§ **YOUR GOAL**: Your output should be the lines from the start of the data through the line containing "none => s.x rt", exactly and nothing more.
(PROVIDED RECORDS)
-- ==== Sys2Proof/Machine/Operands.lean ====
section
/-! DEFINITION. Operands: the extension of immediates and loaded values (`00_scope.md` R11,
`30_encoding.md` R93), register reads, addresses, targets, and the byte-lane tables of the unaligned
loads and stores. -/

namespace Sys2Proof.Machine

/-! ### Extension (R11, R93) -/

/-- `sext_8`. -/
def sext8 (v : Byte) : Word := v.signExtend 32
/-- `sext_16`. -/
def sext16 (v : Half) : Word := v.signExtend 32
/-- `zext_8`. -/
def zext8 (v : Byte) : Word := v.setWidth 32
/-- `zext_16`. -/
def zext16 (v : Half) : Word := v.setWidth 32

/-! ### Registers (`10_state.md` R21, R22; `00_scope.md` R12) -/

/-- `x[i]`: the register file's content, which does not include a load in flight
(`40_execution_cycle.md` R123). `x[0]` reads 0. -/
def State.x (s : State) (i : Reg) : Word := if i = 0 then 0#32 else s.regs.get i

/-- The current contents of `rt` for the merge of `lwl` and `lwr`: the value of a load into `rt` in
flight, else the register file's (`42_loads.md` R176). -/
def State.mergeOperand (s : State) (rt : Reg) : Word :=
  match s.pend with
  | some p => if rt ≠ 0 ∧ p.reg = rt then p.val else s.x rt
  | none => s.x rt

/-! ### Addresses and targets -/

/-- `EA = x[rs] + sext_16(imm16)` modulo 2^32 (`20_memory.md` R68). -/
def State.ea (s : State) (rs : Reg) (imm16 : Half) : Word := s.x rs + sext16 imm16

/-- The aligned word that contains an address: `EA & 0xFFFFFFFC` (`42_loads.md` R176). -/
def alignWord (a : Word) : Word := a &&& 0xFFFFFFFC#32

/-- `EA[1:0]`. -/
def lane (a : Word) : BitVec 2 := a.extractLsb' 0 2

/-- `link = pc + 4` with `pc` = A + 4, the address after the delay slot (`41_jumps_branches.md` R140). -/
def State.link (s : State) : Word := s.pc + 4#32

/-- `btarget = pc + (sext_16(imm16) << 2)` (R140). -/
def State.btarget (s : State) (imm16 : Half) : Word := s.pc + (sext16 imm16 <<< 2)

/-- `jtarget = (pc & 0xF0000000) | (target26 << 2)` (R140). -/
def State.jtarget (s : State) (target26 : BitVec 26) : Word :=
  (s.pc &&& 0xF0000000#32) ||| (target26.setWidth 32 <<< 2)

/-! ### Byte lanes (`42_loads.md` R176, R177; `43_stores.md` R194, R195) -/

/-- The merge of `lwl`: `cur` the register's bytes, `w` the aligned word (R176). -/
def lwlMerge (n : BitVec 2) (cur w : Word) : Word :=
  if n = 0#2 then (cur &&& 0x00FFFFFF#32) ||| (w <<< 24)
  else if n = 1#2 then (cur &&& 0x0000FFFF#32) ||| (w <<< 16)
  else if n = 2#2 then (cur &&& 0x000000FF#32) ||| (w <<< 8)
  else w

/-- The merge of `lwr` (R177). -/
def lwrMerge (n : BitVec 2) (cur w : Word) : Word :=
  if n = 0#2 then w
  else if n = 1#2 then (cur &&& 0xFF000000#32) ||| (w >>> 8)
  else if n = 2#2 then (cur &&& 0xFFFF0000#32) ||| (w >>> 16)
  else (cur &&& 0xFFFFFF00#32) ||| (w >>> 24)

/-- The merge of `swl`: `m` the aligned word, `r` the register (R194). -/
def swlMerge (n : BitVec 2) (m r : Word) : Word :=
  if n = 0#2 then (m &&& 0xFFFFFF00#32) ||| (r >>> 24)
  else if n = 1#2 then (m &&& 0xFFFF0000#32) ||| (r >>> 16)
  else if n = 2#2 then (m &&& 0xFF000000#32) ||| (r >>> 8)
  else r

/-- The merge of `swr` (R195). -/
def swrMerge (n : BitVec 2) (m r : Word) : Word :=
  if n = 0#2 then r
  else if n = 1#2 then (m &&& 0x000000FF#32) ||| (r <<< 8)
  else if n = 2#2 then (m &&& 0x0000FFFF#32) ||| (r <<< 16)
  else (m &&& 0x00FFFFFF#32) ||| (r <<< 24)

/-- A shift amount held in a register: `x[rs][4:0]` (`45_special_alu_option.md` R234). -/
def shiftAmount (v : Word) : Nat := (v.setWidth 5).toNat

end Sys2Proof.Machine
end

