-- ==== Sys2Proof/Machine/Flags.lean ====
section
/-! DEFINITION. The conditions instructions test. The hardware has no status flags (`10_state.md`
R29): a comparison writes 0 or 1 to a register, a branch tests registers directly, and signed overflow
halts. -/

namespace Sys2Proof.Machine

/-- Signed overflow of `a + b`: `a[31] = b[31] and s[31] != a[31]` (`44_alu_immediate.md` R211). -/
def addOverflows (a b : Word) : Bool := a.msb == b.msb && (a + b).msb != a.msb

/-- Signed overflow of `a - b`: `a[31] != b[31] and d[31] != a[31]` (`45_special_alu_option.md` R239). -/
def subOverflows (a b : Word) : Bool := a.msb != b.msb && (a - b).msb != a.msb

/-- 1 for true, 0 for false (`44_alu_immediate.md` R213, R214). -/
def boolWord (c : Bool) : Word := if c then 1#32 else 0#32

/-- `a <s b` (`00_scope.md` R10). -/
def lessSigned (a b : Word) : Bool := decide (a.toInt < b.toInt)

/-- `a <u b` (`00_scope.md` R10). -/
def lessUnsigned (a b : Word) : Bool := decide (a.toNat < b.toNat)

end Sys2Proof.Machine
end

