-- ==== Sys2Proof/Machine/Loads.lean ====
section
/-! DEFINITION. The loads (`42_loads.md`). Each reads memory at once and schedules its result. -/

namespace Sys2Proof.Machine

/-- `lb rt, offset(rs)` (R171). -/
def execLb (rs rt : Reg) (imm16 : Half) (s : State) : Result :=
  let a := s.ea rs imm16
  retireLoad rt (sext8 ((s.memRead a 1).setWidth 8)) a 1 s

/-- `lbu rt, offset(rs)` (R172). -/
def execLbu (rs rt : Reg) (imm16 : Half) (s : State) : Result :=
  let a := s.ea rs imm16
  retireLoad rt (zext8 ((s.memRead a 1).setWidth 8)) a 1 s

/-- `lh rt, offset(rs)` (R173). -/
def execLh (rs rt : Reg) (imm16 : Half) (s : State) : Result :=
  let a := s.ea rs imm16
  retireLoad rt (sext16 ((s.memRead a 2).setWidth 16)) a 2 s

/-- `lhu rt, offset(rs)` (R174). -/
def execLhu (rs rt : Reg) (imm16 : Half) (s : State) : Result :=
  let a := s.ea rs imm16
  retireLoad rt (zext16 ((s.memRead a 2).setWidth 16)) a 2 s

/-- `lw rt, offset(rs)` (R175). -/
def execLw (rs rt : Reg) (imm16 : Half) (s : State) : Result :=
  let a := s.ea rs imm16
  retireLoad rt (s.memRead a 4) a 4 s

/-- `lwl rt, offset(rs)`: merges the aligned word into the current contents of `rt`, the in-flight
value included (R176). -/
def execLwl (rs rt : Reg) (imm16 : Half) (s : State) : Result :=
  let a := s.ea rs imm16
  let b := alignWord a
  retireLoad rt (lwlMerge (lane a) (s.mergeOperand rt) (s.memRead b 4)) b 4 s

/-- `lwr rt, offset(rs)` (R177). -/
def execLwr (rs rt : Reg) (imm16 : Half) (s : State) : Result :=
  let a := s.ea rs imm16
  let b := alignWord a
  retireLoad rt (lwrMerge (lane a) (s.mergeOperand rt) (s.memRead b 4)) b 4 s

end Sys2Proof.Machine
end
(End PROVIDED RECORDS)
§ **EXERCISE SOLUTION**:
-- ==== Sys2Proof/Machine/Operands.lean ====
section
/-! DEFINITION. Operands: the extension of immediates and loaded values (`00_scope.md` R11,
`30_encoding.md` R93), register reads, addresses, targets, and the byte-lane tables of the unaligned
loads and stores. -/

namespace Sys2Proof.Machine

/-! ### Extension (R11, R93) -/

/-- `sext_8`. -/
def sext8 (v : Byte) : Word := v.signExtend 32
/-- `sext_16`. -/
def sext16 (v : Half) : Word := v.signExtend 32
/-- `zext_8`. -/
def zext8 (v : Byte) : Word := v.setWidth 32
/-- `zext_16`. -/
def zext16 (v : Half) : Word := v.setWidth 32

/-! ### Registers (`10_state.md` R21, R22; `00_scope.md` R12) -/

/-- `x[i]`: the register file's content, which does not include a load in flight
(`40_execution_cycle.md` R123). `x[0]` reads 0. -/
def State.x (s : State) (i : Reg) : Word := if i = 0 then 0#32 else s.regs.get i

/-- The current contents of `rt` for the merge of `lwl` and `lwr`: the value of a load into `rt` in
flight, else the register file's (`42_loads.md` R176). -/
def State.mergeOperand (s : State) (rt : Reg) : Word :=
  match s.pend with
  | some p => if rt ≠ 0 ∧ p.reg = rt then p.val else s.x rt
  | none => s.x rt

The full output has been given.